=== Extracted material ===

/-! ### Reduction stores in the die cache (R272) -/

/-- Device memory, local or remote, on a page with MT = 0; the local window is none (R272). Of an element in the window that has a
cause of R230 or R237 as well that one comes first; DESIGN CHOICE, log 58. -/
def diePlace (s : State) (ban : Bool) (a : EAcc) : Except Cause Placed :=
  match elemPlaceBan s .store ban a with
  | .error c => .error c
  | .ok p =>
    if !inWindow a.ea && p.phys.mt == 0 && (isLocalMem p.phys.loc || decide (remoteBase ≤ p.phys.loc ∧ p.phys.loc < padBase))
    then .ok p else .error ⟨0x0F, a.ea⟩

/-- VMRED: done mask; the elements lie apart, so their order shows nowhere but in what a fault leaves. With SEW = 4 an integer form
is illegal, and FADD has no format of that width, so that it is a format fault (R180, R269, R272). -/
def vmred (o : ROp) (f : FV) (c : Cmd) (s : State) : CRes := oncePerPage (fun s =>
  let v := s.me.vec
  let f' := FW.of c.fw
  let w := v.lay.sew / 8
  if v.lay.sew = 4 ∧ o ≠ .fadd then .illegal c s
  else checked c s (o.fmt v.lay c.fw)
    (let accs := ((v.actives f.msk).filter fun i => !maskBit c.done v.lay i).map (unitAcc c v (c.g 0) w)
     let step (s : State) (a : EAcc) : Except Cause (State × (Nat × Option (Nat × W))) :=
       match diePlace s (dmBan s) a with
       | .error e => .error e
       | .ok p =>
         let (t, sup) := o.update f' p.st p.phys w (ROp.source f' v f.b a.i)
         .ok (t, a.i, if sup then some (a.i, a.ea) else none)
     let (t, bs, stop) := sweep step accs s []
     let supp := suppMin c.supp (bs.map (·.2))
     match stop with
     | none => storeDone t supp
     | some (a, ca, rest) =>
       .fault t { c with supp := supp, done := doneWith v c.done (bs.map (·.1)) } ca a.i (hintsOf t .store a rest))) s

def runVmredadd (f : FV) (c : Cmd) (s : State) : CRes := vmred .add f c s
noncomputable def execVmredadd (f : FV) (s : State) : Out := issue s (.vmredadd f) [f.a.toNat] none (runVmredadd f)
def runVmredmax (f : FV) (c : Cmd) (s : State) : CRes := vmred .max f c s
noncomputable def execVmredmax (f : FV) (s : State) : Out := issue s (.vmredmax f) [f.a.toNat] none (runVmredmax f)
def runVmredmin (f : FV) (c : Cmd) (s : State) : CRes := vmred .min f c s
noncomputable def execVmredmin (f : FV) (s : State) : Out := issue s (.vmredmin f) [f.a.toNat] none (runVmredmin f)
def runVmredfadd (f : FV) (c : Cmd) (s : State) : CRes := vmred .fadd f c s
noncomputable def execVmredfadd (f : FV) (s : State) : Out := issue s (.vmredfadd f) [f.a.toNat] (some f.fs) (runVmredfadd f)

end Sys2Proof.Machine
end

===
=== Extracted material ===

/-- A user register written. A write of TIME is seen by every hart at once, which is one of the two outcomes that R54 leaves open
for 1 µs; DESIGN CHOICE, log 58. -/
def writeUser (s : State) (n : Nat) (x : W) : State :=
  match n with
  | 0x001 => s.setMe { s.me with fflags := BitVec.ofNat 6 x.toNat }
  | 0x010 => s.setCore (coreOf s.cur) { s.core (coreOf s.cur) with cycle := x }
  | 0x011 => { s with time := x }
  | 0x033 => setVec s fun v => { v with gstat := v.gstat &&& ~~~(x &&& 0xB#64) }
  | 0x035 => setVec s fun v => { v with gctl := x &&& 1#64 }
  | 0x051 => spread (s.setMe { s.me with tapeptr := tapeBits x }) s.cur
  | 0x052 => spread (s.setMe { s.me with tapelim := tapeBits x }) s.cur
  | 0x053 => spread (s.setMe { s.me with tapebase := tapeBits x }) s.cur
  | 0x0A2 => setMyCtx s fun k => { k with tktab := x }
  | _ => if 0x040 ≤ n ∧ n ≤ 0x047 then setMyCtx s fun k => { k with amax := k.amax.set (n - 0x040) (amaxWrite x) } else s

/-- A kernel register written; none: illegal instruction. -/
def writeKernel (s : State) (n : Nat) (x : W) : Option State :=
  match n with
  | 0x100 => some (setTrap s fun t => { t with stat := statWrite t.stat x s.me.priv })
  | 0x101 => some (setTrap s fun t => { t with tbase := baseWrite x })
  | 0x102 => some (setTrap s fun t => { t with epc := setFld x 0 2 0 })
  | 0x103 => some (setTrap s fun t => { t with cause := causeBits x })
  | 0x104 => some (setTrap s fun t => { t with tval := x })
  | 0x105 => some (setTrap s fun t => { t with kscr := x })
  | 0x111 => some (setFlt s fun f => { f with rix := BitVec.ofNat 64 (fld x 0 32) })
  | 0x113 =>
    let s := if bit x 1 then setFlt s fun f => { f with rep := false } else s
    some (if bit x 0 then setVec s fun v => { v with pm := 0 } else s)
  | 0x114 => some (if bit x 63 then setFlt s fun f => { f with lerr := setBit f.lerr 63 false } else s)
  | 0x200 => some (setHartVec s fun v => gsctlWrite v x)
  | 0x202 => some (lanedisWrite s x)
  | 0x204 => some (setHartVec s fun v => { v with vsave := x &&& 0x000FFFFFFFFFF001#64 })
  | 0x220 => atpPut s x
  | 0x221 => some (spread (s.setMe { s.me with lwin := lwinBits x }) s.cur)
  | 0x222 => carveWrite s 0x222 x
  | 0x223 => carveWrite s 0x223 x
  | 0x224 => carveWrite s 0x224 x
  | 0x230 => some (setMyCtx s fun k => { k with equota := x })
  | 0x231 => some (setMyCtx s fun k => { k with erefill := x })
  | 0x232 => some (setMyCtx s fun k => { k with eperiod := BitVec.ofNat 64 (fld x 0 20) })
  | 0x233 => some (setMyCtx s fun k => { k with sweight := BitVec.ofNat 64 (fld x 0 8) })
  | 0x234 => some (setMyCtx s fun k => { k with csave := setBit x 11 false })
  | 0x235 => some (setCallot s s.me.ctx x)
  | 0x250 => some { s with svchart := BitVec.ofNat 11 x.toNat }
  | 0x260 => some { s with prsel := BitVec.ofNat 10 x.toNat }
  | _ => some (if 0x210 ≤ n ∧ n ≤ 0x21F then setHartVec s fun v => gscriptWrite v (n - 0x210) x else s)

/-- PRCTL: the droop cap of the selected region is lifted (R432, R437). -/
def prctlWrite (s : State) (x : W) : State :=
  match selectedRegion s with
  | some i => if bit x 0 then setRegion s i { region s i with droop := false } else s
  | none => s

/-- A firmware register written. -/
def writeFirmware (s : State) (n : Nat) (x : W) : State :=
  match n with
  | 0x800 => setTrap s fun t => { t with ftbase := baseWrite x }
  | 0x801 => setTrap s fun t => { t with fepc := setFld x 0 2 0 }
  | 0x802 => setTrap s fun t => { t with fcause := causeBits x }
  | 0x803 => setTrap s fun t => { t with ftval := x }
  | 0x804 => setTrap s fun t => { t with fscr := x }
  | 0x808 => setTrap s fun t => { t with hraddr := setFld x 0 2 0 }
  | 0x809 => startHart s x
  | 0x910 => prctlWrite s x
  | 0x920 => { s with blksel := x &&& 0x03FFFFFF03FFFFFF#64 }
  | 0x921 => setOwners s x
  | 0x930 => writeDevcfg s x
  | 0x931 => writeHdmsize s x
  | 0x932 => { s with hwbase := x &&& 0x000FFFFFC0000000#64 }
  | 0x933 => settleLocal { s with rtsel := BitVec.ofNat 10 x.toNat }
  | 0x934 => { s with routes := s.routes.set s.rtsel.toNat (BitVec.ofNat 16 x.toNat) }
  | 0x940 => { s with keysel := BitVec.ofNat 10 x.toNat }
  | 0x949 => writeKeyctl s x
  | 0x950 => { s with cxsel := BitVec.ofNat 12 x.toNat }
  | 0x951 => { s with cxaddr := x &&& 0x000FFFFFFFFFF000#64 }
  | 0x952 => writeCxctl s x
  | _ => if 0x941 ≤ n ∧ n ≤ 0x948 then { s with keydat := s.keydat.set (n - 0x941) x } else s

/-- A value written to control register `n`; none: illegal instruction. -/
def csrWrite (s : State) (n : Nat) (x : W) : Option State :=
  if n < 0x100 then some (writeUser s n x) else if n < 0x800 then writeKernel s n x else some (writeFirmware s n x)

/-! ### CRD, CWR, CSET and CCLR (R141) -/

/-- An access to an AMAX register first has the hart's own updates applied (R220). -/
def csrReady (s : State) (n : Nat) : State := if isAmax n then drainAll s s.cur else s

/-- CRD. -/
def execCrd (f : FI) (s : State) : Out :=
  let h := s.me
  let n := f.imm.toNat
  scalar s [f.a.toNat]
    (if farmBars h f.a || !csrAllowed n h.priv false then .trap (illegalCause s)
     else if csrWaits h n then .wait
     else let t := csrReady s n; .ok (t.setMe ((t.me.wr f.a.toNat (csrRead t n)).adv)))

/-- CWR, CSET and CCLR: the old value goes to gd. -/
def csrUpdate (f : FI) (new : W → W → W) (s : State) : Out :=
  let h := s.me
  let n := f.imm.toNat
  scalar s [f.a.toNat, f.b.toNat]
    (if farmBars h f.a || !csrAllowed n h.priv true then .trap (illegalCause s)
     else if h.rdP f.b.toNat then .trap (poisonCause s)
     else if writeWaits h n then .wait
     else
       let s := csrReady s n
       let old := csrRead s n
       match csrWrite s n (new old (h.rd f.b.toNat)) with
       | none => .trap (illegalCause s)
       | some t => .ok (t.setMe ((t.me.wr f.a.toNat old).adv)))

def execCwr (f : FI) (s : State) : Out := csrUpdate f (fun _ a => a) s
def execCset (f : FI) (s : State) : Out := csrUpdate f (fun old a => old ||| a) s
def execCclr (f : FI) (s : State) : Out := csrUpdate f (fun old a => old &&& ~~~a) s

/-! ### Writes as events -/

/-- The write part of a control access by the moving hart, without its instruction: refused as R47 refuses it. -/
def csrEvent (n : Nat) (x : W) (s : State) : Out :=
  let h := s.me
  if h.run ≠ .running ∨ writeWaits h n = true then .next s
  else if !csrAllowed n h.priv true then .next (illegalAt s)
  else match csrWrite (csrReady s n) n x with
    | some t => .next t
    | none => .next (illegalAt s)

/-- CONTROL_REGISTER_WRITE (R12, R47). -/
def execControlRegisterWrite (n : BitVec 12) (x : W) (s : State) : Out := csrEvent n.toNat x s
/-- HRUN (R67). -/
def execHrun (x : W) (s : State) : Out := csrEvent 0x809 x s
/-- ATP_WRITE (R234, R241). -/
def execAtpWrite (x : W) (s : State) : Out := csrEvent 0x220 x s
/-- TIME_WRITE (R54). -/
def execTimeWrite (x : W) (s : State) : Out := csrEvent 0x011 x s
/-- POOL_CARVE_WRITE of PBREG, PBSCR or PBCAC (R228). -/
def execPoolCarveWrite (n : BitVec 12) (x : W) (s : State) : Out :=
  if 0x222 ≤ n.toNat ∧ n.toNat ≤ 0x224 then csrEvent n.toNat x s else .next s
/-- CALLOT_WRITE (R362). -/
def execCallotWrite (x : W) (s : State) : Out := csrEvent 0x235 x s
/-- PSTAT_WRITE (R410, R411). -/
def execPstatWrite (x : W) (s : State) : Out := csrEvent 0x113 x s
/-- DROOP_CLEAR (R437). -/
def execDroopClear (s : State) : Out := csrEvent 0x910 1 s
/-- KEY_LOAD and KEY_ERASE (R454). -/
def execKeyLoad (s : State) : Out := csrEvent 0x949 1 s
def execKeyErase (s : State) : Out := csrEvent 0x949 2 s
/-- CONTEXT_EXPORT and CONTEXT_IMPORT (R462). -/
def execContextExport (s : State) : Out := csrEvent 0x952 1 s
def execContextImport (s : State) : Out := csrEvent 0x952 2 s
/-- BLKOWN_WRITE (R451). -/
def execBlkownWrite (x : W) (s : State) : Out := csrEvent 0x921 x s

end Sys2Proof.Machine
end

===

About this task
Show every line above in which the word "none" occurs.

Answer box
/-- Device memory, local or remote, on a page with MT = 0; the local window is none (R272). Of an element in the window that has a
         .ok (t, a.i, if sup then some (a.i, a.ea) else none)
     | none => storeDone t supp
noncomputable def execVmredadd (f : FV) (s : State) : Out := issue s (.vmredadd f) [f.a.toNat] none (runVmredadd f)
noncomputable def execVmredmax (f : FV) (s : State) : Out := issue s (.vmredmax f) [f.a.toNat] none (runVmredmax f)
noncomputable def execVmredmin (f : FV) (s : State) : Out := issue s (.vmredmin f) [f.a.toNat] none (runVmredmin f)
/-- A kernel register written; none: illegal instruction. -/
  | none => s
/-- A value written to control register `n`; none: illegal instruction. -/
       | none => .trap (illegalCause s)
    | none => .next (illegalAt s)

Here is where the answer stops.